Copy, word for word, the lines of the entries below between the one with "for 10 s. -/" and the one with "(learnedRecord 3 k", inclusive, and leave out everything else.

- Source material:
===============

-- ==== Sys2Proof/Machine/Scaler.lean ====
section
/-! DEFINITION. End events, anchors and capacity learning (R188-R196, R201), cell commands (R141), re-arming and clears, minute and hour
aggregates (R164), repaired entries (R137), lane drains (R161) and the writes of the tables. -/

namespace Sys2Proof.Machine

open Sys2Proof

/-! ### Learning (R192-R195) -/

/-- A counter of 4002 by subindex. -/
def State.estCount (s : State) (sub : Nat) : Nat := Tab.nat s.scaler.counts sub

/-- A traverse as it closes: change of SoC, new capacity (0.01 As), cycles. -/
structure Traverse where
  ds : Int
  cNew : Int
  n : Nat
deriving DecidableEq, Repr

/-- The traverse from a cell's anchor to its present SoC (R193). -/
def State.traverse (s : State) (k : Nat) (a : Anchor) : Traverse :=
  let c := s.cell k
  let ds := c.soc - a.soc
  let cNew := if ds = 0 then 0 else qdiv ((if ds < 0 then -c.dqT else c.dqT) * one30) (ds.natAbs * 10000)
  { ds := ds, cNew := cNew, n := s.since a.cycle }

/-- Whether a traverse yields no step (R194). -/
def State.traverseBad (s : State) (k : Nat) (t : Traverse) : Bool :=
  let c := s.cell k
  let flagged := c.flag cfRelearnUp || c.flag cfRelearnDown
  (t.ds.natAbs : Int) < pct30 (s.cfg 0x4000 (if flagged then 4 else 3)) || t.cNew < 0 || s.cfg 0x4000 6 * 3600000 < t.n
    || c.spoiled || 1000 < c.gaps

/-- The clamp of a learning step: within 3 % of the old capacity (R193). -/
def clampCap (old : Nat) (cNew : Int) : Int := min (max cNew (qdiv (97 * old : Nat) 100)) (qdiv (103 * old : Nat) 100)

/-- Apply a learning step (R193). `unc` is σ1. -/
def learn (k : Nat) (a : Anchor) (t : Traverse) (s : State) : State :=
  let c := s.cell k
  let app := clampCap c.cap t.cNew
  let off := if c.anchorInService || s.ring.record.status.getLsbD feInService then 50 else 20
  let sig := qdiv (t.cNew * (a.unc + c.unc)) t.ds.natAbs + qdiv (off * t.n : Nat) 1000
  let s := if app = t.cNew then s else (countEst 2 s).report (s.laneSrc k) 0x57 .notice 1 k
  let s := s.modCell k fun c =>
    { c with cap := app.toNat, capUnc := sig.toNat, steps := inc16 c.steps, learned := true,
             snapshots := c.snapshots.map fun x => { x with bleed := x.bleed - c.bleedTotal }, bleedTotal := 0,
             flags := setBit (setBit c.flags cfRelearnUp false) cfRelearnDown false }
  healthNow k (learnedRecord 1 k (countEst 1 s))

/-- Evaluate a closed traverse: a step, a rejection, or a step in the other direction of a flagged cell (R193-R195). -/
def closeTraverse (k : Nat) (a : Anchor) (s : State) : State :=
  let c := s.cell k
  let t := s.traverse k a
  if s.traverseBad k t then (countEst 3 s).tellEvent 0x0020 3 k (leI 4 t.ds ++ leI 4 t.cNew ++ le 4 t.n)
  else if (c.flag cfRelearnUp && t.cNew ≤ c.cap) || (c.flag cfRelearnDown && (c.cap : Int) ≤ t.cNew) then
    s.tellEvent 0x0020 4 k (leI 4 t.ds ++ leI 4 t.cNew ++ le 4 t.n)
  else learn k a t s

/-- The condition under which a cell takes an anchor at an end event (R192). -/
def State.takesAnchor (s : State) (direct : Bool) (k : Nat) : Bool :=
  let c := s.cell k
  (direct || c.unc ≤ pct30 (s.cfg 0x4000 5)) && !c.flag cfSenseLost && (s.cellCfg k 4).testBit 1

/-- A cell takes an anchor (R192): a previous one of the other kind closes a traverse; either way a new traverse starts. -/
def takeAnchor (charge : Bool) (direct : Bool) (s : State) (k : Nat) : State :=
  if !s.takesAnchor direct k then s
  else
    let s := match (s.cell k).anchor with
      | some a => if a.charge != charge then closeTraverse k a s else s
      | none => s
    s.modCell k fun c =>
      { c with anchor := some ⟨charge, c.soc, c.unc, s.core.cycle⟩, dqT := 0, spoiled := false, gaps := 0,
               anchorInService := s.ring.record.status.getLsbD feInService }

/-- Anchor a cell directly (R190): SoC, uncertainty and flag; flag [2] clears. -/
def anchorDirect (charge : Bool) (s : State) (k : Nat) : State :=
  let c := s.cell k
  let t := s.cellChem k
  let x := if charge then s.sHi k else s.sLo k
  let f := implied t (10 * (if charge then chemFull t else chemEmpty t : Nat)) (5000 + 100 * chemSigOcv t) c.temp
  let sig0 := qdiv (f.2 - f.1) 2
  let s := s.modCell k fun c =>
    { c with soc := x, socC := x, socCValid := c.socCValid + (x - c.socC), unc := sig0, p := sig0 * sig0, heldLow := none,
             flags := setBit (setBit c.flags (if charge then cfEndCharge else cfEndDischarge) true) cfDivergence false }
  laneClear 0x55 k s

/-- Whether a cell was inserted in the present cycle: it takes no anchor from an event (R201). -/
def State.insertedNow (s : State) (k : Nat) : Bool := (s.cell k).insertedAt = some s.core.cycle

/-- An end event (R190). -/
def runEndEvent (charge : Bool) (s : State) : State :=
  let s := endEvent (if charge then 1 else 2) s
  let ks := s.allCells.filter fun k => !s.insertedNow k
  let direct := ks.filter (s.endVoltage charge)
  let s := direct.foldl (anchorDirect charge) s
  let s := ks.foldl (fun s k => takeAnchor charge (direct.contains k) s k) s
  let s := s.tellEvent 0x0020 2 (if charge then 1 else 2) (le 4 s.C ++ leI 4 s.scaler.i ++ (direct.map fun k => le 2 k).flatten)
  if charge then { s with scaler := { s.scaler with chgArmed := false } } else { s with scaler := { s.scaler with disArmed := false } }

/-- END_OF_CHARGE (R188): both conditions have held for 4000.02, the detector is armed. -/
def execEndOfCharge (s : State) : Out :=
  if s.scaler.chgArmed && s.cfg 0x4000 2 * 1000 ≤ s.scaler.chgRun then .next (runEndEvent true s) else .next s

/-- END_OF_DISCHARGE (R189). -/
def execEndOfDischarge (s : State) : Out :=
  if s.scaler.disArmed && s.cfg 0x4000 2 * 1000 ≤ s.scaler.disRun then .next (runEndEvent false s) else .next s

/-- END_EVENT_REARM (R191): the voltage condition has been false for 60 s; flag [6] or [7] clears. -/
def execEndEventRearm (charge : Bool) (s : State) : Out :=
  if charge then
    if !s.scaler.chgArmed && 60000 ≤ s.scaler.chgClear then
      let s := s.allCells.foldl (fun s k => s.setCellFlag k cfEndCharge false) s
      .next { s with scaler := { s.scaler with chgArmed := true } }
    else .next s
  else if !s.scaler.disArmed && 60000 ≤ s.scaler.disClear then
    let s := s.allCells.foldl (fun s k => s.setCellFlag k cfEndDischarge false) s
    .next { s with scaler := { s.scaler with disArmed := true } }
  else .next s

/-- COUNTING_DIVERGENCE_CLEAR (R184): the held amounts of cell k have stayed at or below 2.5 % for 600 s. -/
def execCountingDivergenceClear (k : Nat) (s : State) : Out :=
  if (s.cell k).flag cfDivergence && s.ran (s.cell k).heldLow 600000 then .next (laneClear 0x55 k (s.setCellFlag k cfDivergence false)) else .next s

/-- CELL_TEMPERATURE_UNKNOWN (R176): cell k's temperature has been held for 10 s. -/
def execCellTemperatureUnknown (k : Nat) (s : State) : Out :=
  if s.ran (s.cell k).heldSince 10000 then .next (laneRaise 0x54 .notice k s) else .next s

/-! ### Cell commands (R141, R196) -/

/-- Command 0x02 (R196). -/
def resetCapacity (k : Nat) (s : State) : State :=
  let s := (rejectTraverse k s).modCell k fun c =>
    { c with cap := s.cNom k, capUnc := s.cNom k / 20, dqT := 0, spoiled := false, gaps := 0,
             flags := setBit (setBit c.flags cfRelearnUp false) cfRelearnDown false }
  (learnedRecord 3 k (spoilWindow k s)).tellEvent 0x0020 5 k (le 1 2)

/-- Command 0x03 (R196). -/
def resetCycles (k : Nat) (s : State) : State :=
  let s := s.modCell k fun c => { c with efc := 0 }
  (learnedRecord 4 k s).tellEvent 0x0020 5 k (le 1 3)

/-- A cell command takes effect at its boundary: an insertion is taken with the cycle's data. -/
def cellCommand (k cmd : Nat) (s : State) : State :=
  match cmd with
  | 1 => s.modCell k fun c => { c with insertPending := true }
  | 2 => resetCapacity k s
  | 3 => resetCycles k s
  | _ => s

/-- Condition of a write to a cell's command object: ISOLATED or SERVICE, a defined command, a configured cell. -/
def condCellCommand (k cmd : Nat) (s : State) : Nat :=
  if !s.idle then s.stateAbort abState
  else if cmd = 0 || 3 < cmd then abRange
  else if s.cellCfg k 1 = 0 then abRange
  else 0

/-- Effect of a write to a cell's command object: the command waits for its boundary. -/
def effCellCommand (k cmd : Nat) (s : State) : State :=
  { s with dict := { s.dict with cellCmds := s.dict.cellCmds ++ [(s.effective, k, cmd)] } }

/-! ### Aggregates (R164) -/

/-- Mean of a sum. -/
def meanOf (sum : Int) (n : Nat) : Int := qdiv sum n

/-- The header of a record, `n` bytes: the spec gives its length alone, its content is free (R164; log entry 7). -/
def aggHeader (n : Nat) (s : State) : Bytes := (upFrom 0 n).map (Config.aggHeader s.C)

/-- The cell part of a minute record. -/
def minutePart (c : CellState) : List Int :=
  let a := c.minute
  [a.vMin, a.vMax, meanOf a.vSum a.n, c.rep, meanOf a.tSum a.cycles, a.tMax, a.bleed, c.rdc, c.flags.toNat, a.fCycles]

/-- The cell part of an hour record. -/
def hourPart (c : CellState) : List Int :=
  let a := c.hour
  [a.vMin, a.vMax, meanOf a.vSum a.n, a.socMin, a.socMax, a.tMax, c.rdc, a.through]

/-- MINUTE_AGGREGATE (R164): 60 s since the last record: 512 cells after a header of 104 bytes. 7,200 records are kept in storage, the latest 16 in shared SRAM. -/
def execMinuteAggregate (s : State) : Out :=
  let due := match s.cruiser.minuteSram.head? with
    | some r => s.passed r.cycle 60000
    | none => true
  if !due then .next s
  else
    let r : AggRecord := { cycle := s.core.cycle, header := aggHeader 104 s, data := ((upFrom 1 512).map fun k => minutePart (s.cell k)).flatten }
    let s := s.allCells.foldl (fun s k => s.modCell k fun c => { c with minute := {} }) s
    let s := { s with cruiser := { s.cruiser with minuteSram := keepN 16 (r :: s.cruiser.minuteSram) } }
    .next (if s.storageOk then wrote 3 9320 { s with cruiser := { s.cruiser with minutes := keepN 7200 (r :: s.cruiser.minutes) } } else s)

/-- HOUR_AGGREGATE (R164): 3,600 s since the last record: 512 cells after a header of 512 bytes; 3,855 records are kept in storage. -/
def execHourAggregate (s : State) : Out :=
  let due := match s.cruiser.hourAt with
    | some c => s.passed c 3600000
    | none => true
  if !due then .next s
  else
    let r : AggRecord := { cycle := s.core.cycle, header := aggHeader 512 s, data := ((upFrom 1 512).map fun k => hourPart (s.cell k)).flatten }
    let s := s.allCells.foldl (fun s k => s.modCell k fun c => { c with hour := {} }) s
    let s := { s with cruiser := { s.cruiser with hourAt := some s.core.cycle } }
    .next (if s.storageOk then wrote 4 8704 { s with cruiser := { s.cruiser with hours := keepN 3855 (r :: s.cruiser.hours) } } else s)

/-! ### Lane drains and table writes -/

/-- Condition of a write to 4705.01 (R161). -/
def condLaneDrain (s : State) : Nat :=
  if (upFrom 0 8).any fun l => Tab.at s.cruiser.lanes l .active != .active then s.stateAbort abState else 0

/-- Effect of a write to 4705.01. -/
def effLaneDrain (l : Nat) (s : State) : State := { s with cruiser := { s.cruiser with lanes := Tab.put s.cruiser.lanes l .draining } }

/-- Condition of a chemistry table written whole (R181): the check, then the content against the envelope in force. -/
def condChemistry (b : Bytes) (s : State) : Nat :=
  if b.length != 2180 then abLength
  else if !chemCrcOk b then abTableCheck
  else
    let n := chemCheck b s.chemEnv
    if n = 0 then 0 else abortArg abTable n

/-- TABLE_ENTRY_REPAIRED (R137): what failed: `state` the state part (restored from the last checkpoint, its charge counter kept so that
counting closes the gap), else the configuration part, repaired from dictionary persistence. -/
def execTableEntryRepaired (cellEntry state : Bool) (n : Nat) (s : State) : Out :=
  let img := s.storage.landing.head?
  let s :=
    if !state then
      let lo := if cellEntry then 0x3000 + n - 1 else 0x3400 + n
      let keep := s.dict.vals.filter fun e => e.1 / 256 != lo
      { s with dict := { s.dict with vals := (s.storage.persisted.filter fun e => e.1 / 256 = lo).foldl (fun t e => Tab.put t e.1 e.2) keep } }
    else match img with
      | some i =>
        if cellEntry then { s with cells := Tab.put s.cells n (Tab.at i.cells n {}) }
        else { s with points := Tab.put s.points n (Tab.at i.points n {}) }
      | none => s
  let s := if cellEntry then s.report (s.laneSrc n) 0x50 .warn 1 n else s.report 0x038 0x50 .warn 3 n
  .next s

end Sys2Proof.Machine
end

===============

- Your response:
/-- CELL_TEMPERATURE_UNKNOWN (R176): cell k's temperature has been held for 10 s. -/
def execCellTemperatureUnknown (k : Nat) (s : State) : Out :=
  if s.ran (s.cell k).heldSince 10000 then .next (laneRaise 0x54 .notice k s) else .next s

/-! ### Cell commands (R141, R196) -/

/-- Command 0x02 (R196). -/
def resetCapacity (k : Nat) (s : State) : State :=
  let s := (rejectTraverse k s).modCell k fun c =>
    { c with cap := s.cNom k, capUnc := s.cNom k / 20, dqT := 0, spoiled := false, gaps := 0,
             flags := setBit (setBit c.flags cfRelearnUp false) cfRelearnDown false }
  (learnedRecord 3 k (spoilWindow k s)).tellEvent 0x0020 5 k (le 1 2)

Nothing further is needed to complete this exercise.